Durante una mañanera de julio del año pasado, el Presidente López Obrador dijo la siguiente frase: “Si no terminamos de pacificar a México, por más que se haya hecho, no vamos a poder acreditar históricamente a nuestro gobierno”. A medio año de haber asegurado que en México habría paz, los datos no les dan la razón a sus palabras.
Vivimos en un país en donde, en los últimos 15 años, han sido asesinadas más de 386 mil personas –110 mil en lo que va del sexenio– y alrededor de 100 mil más se encuentran desaparecidas. Cada seis meses, un año o un sexenio, estas cifras se publican y se acumulan a las anteriores, y así, reduciendo a las personas a números, se banaliza lo que ha sucedido en México, convirtiendo el horror en una cifra que no alcanza para representar a todas las víctimas que hay en nuestro país.
Los crímenes violentos , masacres, fosas clandestinas y desapariciones siguen, y la militarización descarada avanza firme en su curso. En materia de atención a las víctimas, convirtieron –como lo dice Javier Sicilia – a la Comisión Ejecutiva de Atención a Víctimas y la Comisión Nacional de Búsqueda en oficialías de partes y dispensadoras de dádivas, existiendo solo para mantener la simulación y sin obtener grandes resultados.
La 4T puede haber decidido ya no llamarle guerra, pero eso no significa que no lo sea. Las políticas de seguridad militarizada, justificadas por Calderón Hinojosa , Peña Nieto y López Obrador, se sustentan en la supuesta necesidad mundial de combatir a las drogas y a quienes las venden.
El Acuerdo Bicentenario que reemplazó a la Iniciativa Mérida , mantuvo la presencia de la DEA en México y el interés estadounidense respecto a la persecución de los cárteles, esto a pesar del fracaso que representa invertir miles de millones de dólares en decomisar cargamentos y reducir las rutas de entrada de las drogas a los Estados Unidos, pero sin tener ninguna disminución en la producción y el consumo.
Las olas de violencia que ha generado la DEA en varios países, por dedicarse a detener a capos del narcotráfico, pero sin cortar las redes de corrupción política y financiera, ha generado que las organizaciones criminales sobrevivientes aumenten su poder político y de fuego, volviéndose más sanguinarias en el proceso.

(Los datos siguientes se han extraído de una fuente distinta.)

-- ==== Sys2Proof/Machine/Ops.lean ====
section
/-! DEFINITION. The shared operations: the CRC register (40_crc_engine.md), the buffer writes and the
seal of the frame assembler (41_frame_assembler.md), the two stream primitives (R42, R44), error entry
(R152) and, beside it, the one way out of a terminal phase, reset (R155, R170). -/

namespace Sys2Proof.Machine

/-! ### The CRC register -/

/-- CRC_CLEAR (R71). -/
def crcClear (s : State) : State := { s with crc := crcInit }

/-- CRC_BIT (R72). -/
def crcShift (s : State) : State := { s with crc := crcBitStep s.crc }

/-- CRC_BYTE (R73). -/
def crcPut (b : Byte) (s : State) : State := { s with crc := crcByteStep s.crc b }

/-- CRC_BYTE for each byte of a sequence, first byte first (R75, R96). -/
def crcPutAll : List Byte → State → State
  | [], s => s
  | b :: bs, s => crcPutAll bs (crcPut b s)

/-- CRC_READ: the current value of `CRC`; nothing is written (R76). -/
def crcRead (s : State) : Byte × State := (s.crc, s)

/-! ### The buffer writes of the frame assembler -/

/-- FA_INIT (R91). -/
def faInit (s : State) : State := { s with buf := s.buf.write 0 startByte }

/-- FA_PUT (R92): `i` is 2 to 34; any other index is a fault of the model (R95). -/
def faPut (i : Nat) (b : Byte) (s : State) : Except Fault State :=
  if 2 ≤ i ∧ i ≤ 34 then .ok { s with buf := s.buf.write i b } else .error (.bufIndex i)

/-- FA_PUT of a sequence at rising indices (R94). -/
def faPutAll : Nat → List Byte → State → Except Fault State
  | _, [], s => .ok s
  | i, b :: bs, s =>
    match faPut i b s with
    | .error f => .error f
    | .ok s' => faPutAll (i + 1) bs s'

/-- FA_SET_LEN (R93): `BUF[1] <- L + 1`. -/
def faSetLen (s : State) : State :=
  { s with buf := s.buf.write 1 (BitVec.ofNat 8 (s.l.val + 1)) }

/-- FA_SEAL (R96): CRC_CLEAR, CRC_BYTE over `BUF[2 .. 2+L]`, and the checksum to `BUF[3+L]`. -/
def faSeal (s : State) : Except Fault State :=
  match payloadRegion s with
  | .error f => .error f
  | .ok bs =>
    let (c, s') := crcRead (crcPutAll bs (crcClear s))
    .ok { s' with buf := s'.buf.write (bodyIdx + s'.l.val) c }

/-! ### The stream primitives -/

/-- The results of `InRead` (R42) and `OutWrite` (R44), with the state they leave; `held` is a wait on
the environment (R8), the last two are the model's stops. -/
inductive IoResult
  | ok (s : State)
  | held (s : State)
  | short (s : State)
  | fail (e : IoErr) (s : State)
  | fault (f : Fault)
  | refused (r : Refusal)
deriving Repr

/-- One accepted input byte (R42): FA_PUT at `RD_IDX`, the working indices, `BYTES_CONSUMED`. -/
def acceptByte (b : Byte) (s : State) : Except Fault State :=
  match faPut s.rdIdx b s with
  | .error f => .error f
  | .ok s' => .ok { s' with
      rdIdx := s'.rdIdx + 1
      rdRem := s'.rdRem - 1
      bytesConsumed := (s'.bytesConsumed + 1) % 2 ^ s'.cfg.countW }

/-- The loop of `InRead` with `k` bytes still owed (R42). With none owed no event is taken (D15). -/
def inLoop : Nat → State → IoResult
  | 0, s => .ok s
  | k + 1, s =>
    match s.input with
    | [] => .held s
    | .byte b :: rest =>
      match acceptByte b { s with input := rest } with
      | .error f => .fault f
      | .ok s' => inLoop k s'
    | .eos :: rest => .short { s with input := rest }
    | .err e :: rest => .fail e { s with input := rest }
    | .wait :: rest => .held { s with input := rest }
    | .clash :: _ => .refused .illFormedSource

/-- `InRead` goes on with the bytes `RD_REM` still owes. -/
def inResume (s : State) : IoResult := inLoop s.rdRem s

/-- `InRead(k, at)` (R42). -/
def inRead (k i : Nat) (s : State) : IoResult := inResume { s with rdIdx := i, rdRem := k }

/-- The loop of `OutWrite` over the bytes still to be offered (R44). -/
def outLoop : List Byte → State → IoResult
  | [], s => .ok s
  | b :: bs, s =>
    match s.answers with
    | [] => .held s
    | .accept :: rest =>
      outLoop bs { s with answers := rest, output := s.output ++ [b], outIdx := s.outIdx + 1 }
    | .refuse :: rest => .short { s with answers := rest }
    | .err e :: rest => .fail e { s with answers := rest }
    | .wait :: rest => .held { s with answers := rest }
    | .clash :: _ => .refused .illFormedSink

/-- `OutWrite` goes on with the bytes from `OUT_IDX` on (R44). -/
def outResume (s : State) : IoResult :=
  match packetBytes s with
  | .error f => .fault f
  | .ok v => outLoop (v.drop s.outIdx) s

/-- `OutWrite(BUF[0 .. L+3])` (R44, R97). -/
def outWrite (s : State) : IoResult := outResume { s with outIdx := 0 }

/-! ### Error entry, and reset -/

/-- The error classes with what they carry (R140); the opcode and the count of UnknownOpcode and the
count of ShortWrite are kept in no register of error entry (R146, R152). -/
inductive ErrClass
  | ioFailure (e : IoErr)
  | unknownOpcode
  | truncatedInput
  | internalTableInconsistency
  | shortWrite
deriving DecidableEq, Repr

/-- The class's code (R141). -/
def ErrClass.code : ErrClass → ErrCode
  | .ioFailure _ => .ioFailure
  | .unknownOpcode => .unknownOpcode
  | .truncatedInput => .truncatedInput
  | .internalTableInconsistency => .internalTableInconsistency
  | .shortWrite => .shortWrite

/-- `IO_ERR` after error entry: written by IoFailure only (R152). -/
def ErrClass.ioErrAfter (old : Option IoErr) : ErrClass → Option IoErr
  | .ioFailure e => some e
  | .unknownOpcode => old
  | .truncatedInput => old
  | .internalTableInconsistency => old
  | .shortWrite => old

/-- `raise X(info)` (R152): the code, the I/O error, the phase; "Nothing else changes." -/
def raiseError (x : ErrClass) (s : State) : State :=
  { s with errCode := x.code, ioErr := x.ioErrAfter s.ioErr, phase := .error }

/-- Reset (R170). There is no return from an error; this is the only way out of `ERROR` and `DONE`
(R155). The parameters, the streams and the reset line itself are not the block's (R171). -/
def applyReset (s : State) : State :=
  faInit { s with
    buf := []
    crc := 0x00
    l := 0
    phase := .fetch
    errCode := .none
    ioErr := none
    bytesConsumed := 0
    curOpcode := 0x00
    curLength := 0
    rdIdx := 0
    rdRem := 0
    outIdx := 0 }

/-- An operation of the sequencer that the spec enables in phase `p` (R111): in a terminal phase nothing
is issued and nothing changes (R121, R155); in any other phase it is refused (log 14).
In phase `p` nothing else is tested (log 25). -/
def whenPhase (p : Phase) (s : State) (k : Host.Outcome State Fault Refusal) :
    Host.Outcome State Fault Refusal :=
  if s.phase = p then k
  else if s.phase.terminal then .next s
  else .refused .notEnabled

end Sys2Proof.Machine
end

La violencia que azota el país debe preocuparnos y movilizándonos a todos. Pero la responsabilidad de detenerla es del Estado, pues los crímenes acumulados son el resultado de no asumir las responsabilidades constitucionales en materia de seguridad de los niveles municipal, estatal y federal. Si bien no hay soluciones inmediatas para resolver la situación de violencia, que es un trabajo largo y que requiere de soluciones integrales, pero a más de la mitad del sexenio, no se vislumbran mejoras ni cambios profundos.

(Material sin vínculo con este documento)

-- ==== Sys2Proof/Machine/Core.lean ====
section
/-! DEFINITION. The machine behind the host's interface. -/

def Sys2Proof.core : Host.Core :=
  { State := Sys2Proof.Machine.State, Fault := Sys2Proof.Machine.Fault,
    Refusal := Sys2Proof.Machine.Refusal, step := Sys2Proof.Machine.step,
    reset := Sys2Proof.Machine.State.reset }
end

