-- ==== Sys2Proof/Safety.lean ====
section
/-! DEFINITION. The terms claims are stated in: what a run shows (R47), a run's start, the invariant of
the block, and what a step may not do. -/

namespace Sys2Proof.Machine

/-- The buffer holds the bytes `bs` from index `i` on. -/
def Memory.holds (m : Memory) (i : Nat) (bs : List Byte) : Prop :=
  ∀ j, (h : j < bs.length) → m.read (i + j) = some bs[j]

/-- The buffer has a value at each index from `i` up to, not including, `j`. -/
def Memory.writtenIn (m : Memory) (i j : Nat) : Prop :=
  ∀ a, i ≤ a → a < j → (m.read a).isSome = true

/-- `m'` agrees with `m` off the indices `i` to `j`, inclusive. -/
def Memory.sameOff (m m' : Memory) (i j : Nat) : Prop :=
  ∀ a, ¬(i ≤ a ∧ a ≤ j) → m'.read a = m.read a

/-- The reset line is not asserted now. -/
abbrev State.noReset (s : State) : Prop := s.rst.head? ≠ some true

/-- What a run shows (R47): the output and, at a terminal phase, the phase, the code and the
diagnostics. -/
structure Observation where
  output : List Byte
  terminal : Option (Phase × ErrCode × Diagnostics)
deriving DecidableEq, Repr

/-- The observation of a state (R47). -/
def State.observe (s : State) : Observation :=
  ⟨s.output, if s.phase.terminal then some (s.phase, s.errCode, s.diagnostics) else none⟩

/-- What the outside can see of a state at any time: the output, the flags and the diagnostics, and what
is left of the environment's lists (R25, R160, R162). -/
def State.visible (s : State) :
    List Byte × Phase × ErrCode × Diagnostics × List InEvent × List OutAnswer × List Bool :=
  (s.output, s.phase, s.errCode, s.diagnostics, s.input, s.answers, s.rst)

/-- The block just after reset with a table, an input stream and a sink (R122, R174). -/
def State.start (c : Config) (input : List InEvent) (answers : List OutAnswer) : State :=
  { State.reset with cfg := c, input := input, answers := answers }

/-- `BYTES_CONSUMED` holds a value of its width (R18). -/
abbrev State.countInRange (s : State) : Prop := s.bytesConsumed < 2 ^ s.cfg.countW

/-- The number of bytes among events. -/
def byteCount (evs : List InEvent) : Nat :=
  evs.countP fun ev => match ev with
    | .byte _ => true
    | _ => false

/-- The same state with every `wait` taken out of the coming events and answers: the symbols of R43 and
R45 alone, in their order (log 2). -/
def State.withoutWaits (s : State) : State :=
  { s with input := s.input.filter (· ≠ .wait), answers := s.answers.filter (· ≠ .wait) }

/-- The number of `wait` entries that are to come. -/
def State.waits (s : State) : Nat := s.input.count .wait + s.answers.count .wait

/-- An operation issued `k` times. -/
def execTimes (i : Instr) : Nat → State → Host.Outcome State Fault Refusal
  | 0, s => .next s
  | k + 1, s =>
    match exec i s with
    | .next t => execTimes i k t
    | .fault f => .fault f
    | .refused r => .refused r

/-- `L` and `CUR_LENGTH` are what the command's descriptor says: `n` and `n`, or `count + 3` and
`count`, the second as `CUR_LENGTH` can hold it (R13, R20; log 9). -/
def State.lengthResolved (s : State) : Prop :=
  (∃ n : Int, s.cfg.ruleOf s.curOpcode = some (.fixed n) ∧ (s.l.val : Int) = n ∧
    s.curLength = lengthReg s.cfg.lenW n) ∨
  (s.cfg.ruleOf s.curOpcode = some .embedded ∧ 3 ≤ s.l.val ∧
    s.curLength = lengthReg s.cfg.lenW (s.l.val - 3))

/-- The invariant of the block: what every step keeps, from every state that has it. -/
structure BlockInv (s : State) : Prop where
  /-- the buffer keeps its canonical form and its 36 indices (R11) -/
  canonical : s.buf.wf
  inBounds : ∀ a, bufSize ≤ a → s.buf.read a = none
  /-- `BYTES_CONSUMED` and `CUR_LENGTH` hold values of their widths (R18, R20) -/
  countInRange : s.countInRange
  lengthInRange : fitsSigned s.cfg.lenW s.curLength
  /-- `BUF[0]` holds `START_BYTE` (R12) -/
  startByteHeld : s.buf.read 0 = some startByte
  /-- `ERR_CODE` "is 0 whenever `ERROR = 0`" (R17), and an error has a class (R152) -/
  codeIffError : s.errCode = .none ↔ s.phase ≠ .error
  /-- `IO_ERR` is written on entry to an IoFailure "and is `none` otherwise" (R21) -/
  ioErrIff : s.ioErr.isSome = true ↔ s.errCode = .ioFailure
  /-- the working indices fit their 6 bits (R26; log 11) -/
  indices : s.rdIdx ≤ 35 ∧ s.rdRem ≤ 32 ∧ s.outIdx ≤ 36
  /-- in `HEADER` 1 to 3 header bytes are owed and all before them are in the buffer (R14, R115) -/
  inHeader : s.phase = .header →
    1 ≤ s.rdRem ∧ 3 ≤ s.rdIdx ∧ s.rdIdx + s.rdRem = 6 ∧ s.buf.writtenIn 2 s.rdIdx ∧
    s.buf.read 2 = some s.curOpcode ∧ s.cfg.ruleOf s.curOpcode = some .embedded ∧ s.curLength = 0
  /-- in `BODY` at least one byte is owed and the buffer is filled up to `RD_IDX` (R14, R113, R115) -/
  inBody : s.phase = .body →
    1 ≤ s.rdRem ∧ 3 ≤ s.rdIdx ∧ s.rdIdx + s.rdRem = 3 + s.l.val ∧ s.buf.writtenIn 2 s.rdIdx ∧
    s.buf.read 2 = some s.curOpcode ∧ s.lengthResolved
  /-- in `EMIT` the buffer holds the packet of the command and not all of it is out (R34, R99, R118) -/
  inEmit : s.phase = .emit →
    s.outIdx < s.l.val + 4 ∧ s.lengthResolved ∧
    ∃ body : List Byte, body.length = s.l.val ∧ s.buf.holds 0 (frame s.curOpcode body)

end Sys2Proof.Machine
end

No se trata sólo de acreditar históricamente a un gobierno, pero aún pensando que de eso se trata, es momento de que el Presidente se haga responsable de sus palabras y cambie el modelo de seguridad militarizado que, de acuerdo con los datos públicos y de las organizaciones nacionales e internacionales, no ha funcionado. Sí continúa por este camino, el gobierno Morenista pasará a la historia en los mismos términos que el Panista y el Priista, en lo referente a la violencia.
Aún es momento para que el Presidente utilice todo el poder político que le da su popularidad y promueva que la Fiscalía General y las Fiscalías de los estados sean verdaderamente autónomas. También para que recupere el primer aliento de su gobierno escuchando a los colectivos de víctimas y las organizaciones sociales, que no se han cansado de publicar informes y estrategias para mejorar la seguridad y alcanzar la verdad por medio de comisiones de la verdad encabezadas por especialistas nacionales e internacionales.
La guerra persiste y se profundiza. Démonos cuenta de que, más allá de la polarización, las decisiones que se han tomado en materia de reducción de la violencia siguen sin funcionar.